- **Your objective**:
Quote exactly the lines from the start of the entries to the one with "s.curCtx := rfl", both ends included.

────────

/-! ## modWin -/

@[simp] theorem State.modWin_turn (s : State) (w : Nat) (f : Window → Window) : (s.modWin w f).turn = s.turn := rfl
@[simp] theorem State.modWin_agenda (s : State) (w : Nat) (f : Window → Window) : (s.modWin w f).agenda = s.agenda := rfl
@[simp] theorem State.modWin_free (s : State) (w : Nat) (f : Window → Window) : (s.modWin w f).free = s.free := rfl
@[simp] theorem State.modWin_uid (s : State) (w : Nat) (f : Window → Window) : (s.modWin w f).uid = s.uid := rfl
@[simp] theorem State.modWin_curCore (s : State) (w : Nat) (f : Window → Window) : (s.modWin w f).curCore = s.curCore := rfl
@[simp] theorem State.modWin_curCtx (s : State) (w : Nat) (f : Window → Window) : (s.modWin w f).curCtx = s.curCtx := rfl
@[simp] theorem State.modWin_curUnit (s : State) (w : Nat) (f : Window → Window) : (s.modWin w f).curUnit = s.curUnit := rfl
@[simp] theorem State.modWin_curJob (s : State) (w : Nat) (f : Window → Window) : (s.modWin w f).curJob = s.curJob := rfl
@[simp] theorem State.modWin_time (s : State) (w : Nat) (f : Window → Window) : (s.modWin w f).time = s.time := rfl
@[simp] theorem State.modWin_mem (s : State) (w : Nat) (f : Window → Window) : (s.modWin w f).mem = s.mem := rfl
@[simp] theorem State.modWin_badLines (s : State) (w : Nat) (f : Window → Window) : (s.modWin w f).badLines = s.badLines := rfl
@[simp] theorem State.modWin_fuse (s : State) (w : Nat) (f : Window → Window) : (s.modWin w f).fuse = s.fuse := rfl
@[simp] theorem State.modWin_island (s : State) (w : Nat) (f : Window → Window) : (s.modWin w f).island = s.island := rfl
@[simp] theorem State.modWin_ecc (s : State) (w : Nat) (f : Window → Window) : (s.modWin w f).ecc = s.ecc := rfl
@[simp] theorem State.modWin_fab (s : State) (w : Nat) (f : Window → Window) : (s.modWin w f).fab = s.fab := rfl
@[simp] theorem State.modWin_net (s : State) (w : Nat) (f : Window → Window) : (s.modWin w f).net = s.net := rfl
@[simp] theorem State.modWin_link (s : State) (w : Nat) (f : Window → Window) : (s.modWin w f).link = s.link := rfl
@[simp] theorem State.modWin_ring (s : State) (w : Nat) (f : Window → Window) : (s.modWin w f).ring = s.ring := rfl
@[simp] theorem State.modWin_part (s : State) (w : Nat) (f : Window → Window) : (s.modWin w f).part = s.part := rfl
@[simp] theorem State.modWin_sealed_ (s : State) (w : Nat) (f : Window → Window) : (s.modWin w f).sealed_ = s.sealed_ := rfl
@[simp] theorem State.modWin_sec (s : State) (w : Nat) (f : Window → Window) : (s.modWin w f).sec = s.sec := rfl
@[simp] theorem State.modWin_mgmtLog (s : State) (w : Nat) (f : Window → Window) : (s.modWin w f).mgmtLog = s.mgmtLog := rfl
@[simp] theorem State.modWin_mgmtCmds (s : State) (w : Nat) (f : Window → Window) : (s.modWin w f).mgmtCmds = s.mgmtCmds := rfl
@[simp] theorem State.modWin_hostOut (s : State) (w : Nat) (f : Window → Window) : (s.modWin w f).hostOut = s.hostOut := rfl
@[simp] theorem State.modWin_ringNext (s : State) (w : Nat) (f : Window → Window) : (s.modWin w f).ringNext = s.ringNext := rfl
@[simp] theorem State.modWin_aperture (s : State) (w : Nat) (f : Window → Window) : (s.modWin w f).aperture = s.aperture := rfl
@[simp] theorem State.modWin_stepped (s : State) (w : Nat) (f : Window → Window) : (s.modWin w f).stepped = s.stepped := rfl
@[simp] theorem State.modWin_launch (s : State) (w : Nat) (f : Window → Window) : (s.modWin w f).launch = s.launch := rfl
@[simp] theorem State.modWin_reserved (s : State) (w : Nat) (f : Window → Window) : (s.modWin w f).reserved = s.reserved := rfl
@[simp] theorem State.modWin_records (s : State) (w : Nat) (f : Window → Window) : (s.modWin w f).records = s.records := rfl
@[simp] theorem State.modWin_tasks (s : State) (w : Nat) (f : Window → Window) : (s.modWin w f).tasks = s.tasks := rfl
@[simp] theorem State.modWin_cluster (s : State) (w : Nat) (f : Window → Window) : (s.modWin w f).cluster = s.cluster := rfl
@[simp] theorem State.modWin_crew (s : State) (w : Nat) (f : Window → Window) : (s.modWin w f).crew = s.crew := rfl
@[simp] theorem State.modWin_umpire (s : State) (w : Nat) (f : Window → Window) : (s.modWin w f).umpire = s.umpire := rfl
@[simp] theorem State.modWin_quiescing (s : State) (w : Nat) (f : Window → Window) : (s.modWin w f).quiescing = s.quiescing := rfl
@[simp] theorem State.modWin_swaps (s : State) (w : Nat) (f : Window → Window) : (s.modWin w f).swaps = s.swaps := rfl
@[simp] theorem State.modWin_range (s : State) (w : Nat) (f : Window → Window) : (s.modWin w f).range = s.range := rfl
@[simp] theorem State.modWin_slice (s : State) (w : Nat) (f : Window → Window) : (s.modWin w f).slice = s.slice := rfl
@[simp] theorem State.modWin_handoffs (s : State) (w : Nat) (f : Window → Window) : (s.modWin w f).handoffs = s.handoffs := rfl
@[simp] theorem State.modWin_sentTuples (s : State) (w : Nat) (f : Window → Window) : (s.modWin w f).sentTuples = s.sentTuples := rfl
@[simp] theorem State.modWin_splits (s : State) (w : Nat) (f : Window → Window) : (s.modWin w f).splits = s.splits := rfl
@[simp] theorem State.modWin_unit (s : State) (w : Nat) (f : Window → Window) : (s.modWin w f).unit = s.unit := rfl
@[simp] theorem State.modWin_home (s : State) (w : Nat) (f : Window → Window) : (s.modWin w f).home = s.home := rfl
@[simp] theorem State.modWin_forwards (s : State) (w : Nat) (f : Window → Window) : (s.modWin w f).forwards = s.forwards := rfl
@[simp] theorem State.modWin_uline (s : State) (w : Nat) (f : Window → Window) : (s.modWin w f).uline = s.uline := rfl
@[simp] theorem State.modWin_owned (s : State) (w : Nat) (f : Window → Window) : (s.modWin w f).owned = s.owned := rfl
@[simp] theorem State.modWin_pins (s : State) (w : Nat) (f : Window → Window) : (s.modWin w f).pins = s.pins := rfl
@[simp] theorem State.modWin_holds (s : State) (w : Nat) (f : Window → Window) : (s.modWin w f).holds = s.holds := rfl
@[simp] theorem State.modWin_tlbis (s : State) (w : Nat) (f : Window → Window) : (s.modWin w f).tlbis = s.tlbis := rfl
@[simp] theorem State.modWin_counts (s : State) (w : Nat) (f : Window → Window) : (s.modWin w f).counts = s.counts := rfl
@[simp] theorem State.modWin_meets (s : State) (w : Nat) (f : Window → Window) : (s.modWin w f).meets = s.meets := rfl
@[simp] theorem State.modWin_stale (s : State) (w : Nat) (f : Window → Window) : (s.modWin w f).stale = s.stale := rfl
@[simp] theorem State.modWin_far (s : State) (w : Nat) (f : Window → Window) : (s.modWin w f).far = s.far := rfl

/-! ## Contexts under updates -/

@[simp] theorem State.coreAt_modCore_same (s : State) (c : Nat) (f : Core → Core) : (s.modCore c f).coreAt c = f (s.coreAt c) := by
  simp [State.coreAt, State.modCore]

theorem State.coreAt_modCore_ne (s : State) (d c : Nat) (f : Core → Core) (h : d ≠ c) : (s.modCore c f).coreAt d = s.coreAt d := by
  simp [State.coreAt, State.modCore, Tab.get_modify_ne _ _ _ _ h]

@[simp] theorem State.ctxAt_modCtx_same (s : State) (c k : Nat) (f : Ctx → Ctx) : (s.modCtx c k f).ctxAt c k = f (s.ctxAt c k) := by
  simp [State.ctxAt, State.modCtx, State.modCore]

theorem State.ctxAt_modCtx_ne (s : State) (c k d j : Nat) (f : Ctx → Ctx) (h : ¬ (d = c ∧ j = k)) :
    (s.modCtx c k f).ctxAt d j = s.ctxAt d j := by
  by_cases hd : d = c
  · have hj : j ≠ k := fun e => h ⟨hd, e⟩
    simp [State.ctxAt, State.modCtx, State.modCore, hd, Tab.get_modify_ne _ _ _ _ hj]
  · simp [State.ctxAt, State.modCtx, State.modCore, Tab.get_modify_ne _ _ _ _ hd]

@[simp] theorem State.me_modMe (s : State) (f : Ctx → Ctx) : (s.modMe f).me = f s.me := by
  simp [State.me, State.modMe]

@[simp] theorem State.me_setG (s : State) (k : Nat) (v : Word) : (s.setG k v).me = s.me.setG k v := by
  simp [State.setG]


@[simp] theorem Ctx.setG_g (c : Ctx) (k : Nat) (v : Word) : (c.setG k v).g = c.g.set k v := rfl

@[simp] theorem Ctx.setG_phase (c : Ctx) (k : Nat) (v : Word) : (c.setG k v).phase = c.phase := rfl
@[simp] theorem Ctx.setG_work (c : Ctx) (k : Nat) (v : Word) : (c.setG k v).work = c.work := rfl
@[simp] theorem Ctx.setG_serial (c : Ctx) (k : Nat) (v : Word) : (c.setG k v).serial = c.serial := rfl
@[simp] theorem Ctx.setG_pend (c : Ctx) (k : Nat) (v : Word) : (c.setG k v).pend = c.pend := rfl
@[simp] theorem Ctx.setG_pc (c : Ctx) (k : Nat) (v : Word) : (c.setG k v).pc = c.pc := rfl
@[simp] theorem Ctx.setG_lineN (c : Ctx) (k : Nat) (v : Word) : (c.setG k v).lineN = c.lineN := rfl
@[simp] theorem Ctx.setG_uie (c : Ctx) (k : Nat) (v : Word) : (c.setG k v).uie = c.uie := rfl
@[simp] theorem Ctx.setG_atrap (c : Ctx) (k : Nat) (v : Word) : (c.setG k v).atrap = c.atrap := rfl
@[simp] theorem Ctx.setG_vwin (c : Ctx) (k : Nat) (v : Word) : (c.setG k v).vwin = c.vwin := rfl
@[simp] theorem Ctx.setG_q (c : Ctx) (k : Nat) (v : Word) : (c.setG k v).q = c.q := rfl
@[simp] theorem Ctx.setG_trap (c : Ctx) (k : Nat) (v : Word) : (c.setG k v).trap = c.trap := rfl
@[simp] theorem Ctx.setG_ident (c : Ctx) (k : Nat) (v : Word) : (c.setG k v).ident = c.ident := rfl
@[simp] theorem Ctx.setG_msgr (c : Ctx) (k : Nat) (v : Word) : (c.setG k v).msgr = c.msgr := rfl
@[simp] theorem Ctx.setG_latch (c : Ctx) (k : Nat) (v : Word) : (c.setG k v).latch = c.latch := rfl
@[simp] theorem Ctx.setG_sleep (c : Ctx) (k : Nat) (v : Word) : (c.setG k v).sleep = c.sleep := rfl
@[simp] theorem Ctx.setG_sendBuf (c : Ctx) (k : Nat) (v : Word) : (c.setG k v).sendBuf = c.sendBuf := rfl
@[simp] theorem Ctx.setG_streams (c : Ctx) (k : Nat) (v : Word) : (c.setG k v).streams = c.streams := rfl
@[simp] theorem Ctx.setG_parkCount (c : Ctx) (k : Nat) (v : Word) : (c.setG k v).parkCount = c.parkCount := rfl
@[simp] theorem Ctx.setG_heldTrap (c : Ctx) (k : Nat) (v : Word) : (c.setG k v).heldTrap = c.heldTrap := rfl
@[simp] theorem Ctx.setG_waitIntr (c : Ctx) (k : Nat) (v : Word) : (c.setG k v).waitIntr = c.waitIntr := rfl
@[simp] theorem Ctx.setG_uiSaved (c : Ctx) (k : Nat) (v : Word) : (c.setG k v).uiSaved = c.uiSaved := rfl
@[simp] theorem Ctx.setG_retStack (c : Ctx) (k : Nat) (v : Word) : (c.setG k v).retStack = c.retStack := rfl
@[simp] theorem Ctx.setG_lastIssue (c : Ctx) (k : Nat) (v : Word) : (c.setG k v).lastIssue = c.lastIssue := rfl
@[simp] theorem Ctx.setG_stores (c : Ctx) (k : Nat) (v : Word) : (c.setG k v).stores = c.stores := rfl
@[simp] theorem Ctx.setG_shotEnd (c : Ctx) (k : Nat) (v : Word) : (c.setG k v).shotEnd = c.shotEnd := rfl
@[simp] theorem Ctx.setG_deferred (c : Ctx) (k : Nat) (v : Word) : (c.setG k v).deferred = c.deferred := rfl
@[simp] theorem Ctx.setG_blocked (c : Ctx) (k : Nat) (v : Word) : (c.setG k v).blocked = c.blocked := rfl
@[simp] theorem Ctx.setG_stay (c : Ctx) (k : Nat) (v : Word) : (c.setG k v).stay = c.stay := rfl
@[simp] theorem Ctx.setG_wakeSeen (c : Ctx) (k : Nat) (v : Word) : (c.setG k v).wakeSeen = c.wakeSeen := rfl
@[simp] theorem Ctx.setG_moveDev (c : Ctx) (k : Nat) (v : Word) : (c.setG k v).moveDev = c.moveDev := rfl
@[simp] theorem Ctx.setG_blk (c : Ctx) (k : Nat) (v : Word) : (c.setG k v).blk = c.blk := rfl

end Sys2Proof.Machine
end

────────

- **Expected answer**:
/-! ## modWin -/

@[simp] theorem State.modWin_turn (s : State) (w : Nat) (f : Window → Window) : (s.modWin w f).turn = s.turn := rfl
@[simp] theorem State.modWin_agenda (s : State) (w : Nat) (f : Window → Window) : (s.modWin w f).agenda = s.agenda := rfl
@[simp] theorem State.modWin_free (s : State) (w : Nat) (f : Window → Window) : (s.modWin w f).free = s.free := rfl
@[simp] theorem State.modWin_uid (s : State) (w : Nat) (f : Window → Window) : (s.modWin w f).uid = s.uid := rfl
@[simp] theorem State.modWin_curCore (s : State) (w : Nat) (f : Window → Window) : (s.modWin w f).curCore = s.curCore := rfl
@[simp] theorem State.modWin_curCtx (s : State) (w : Nat) (f : Window → Window) : (s.modWin w f).curCtx = s.curCtx := rfl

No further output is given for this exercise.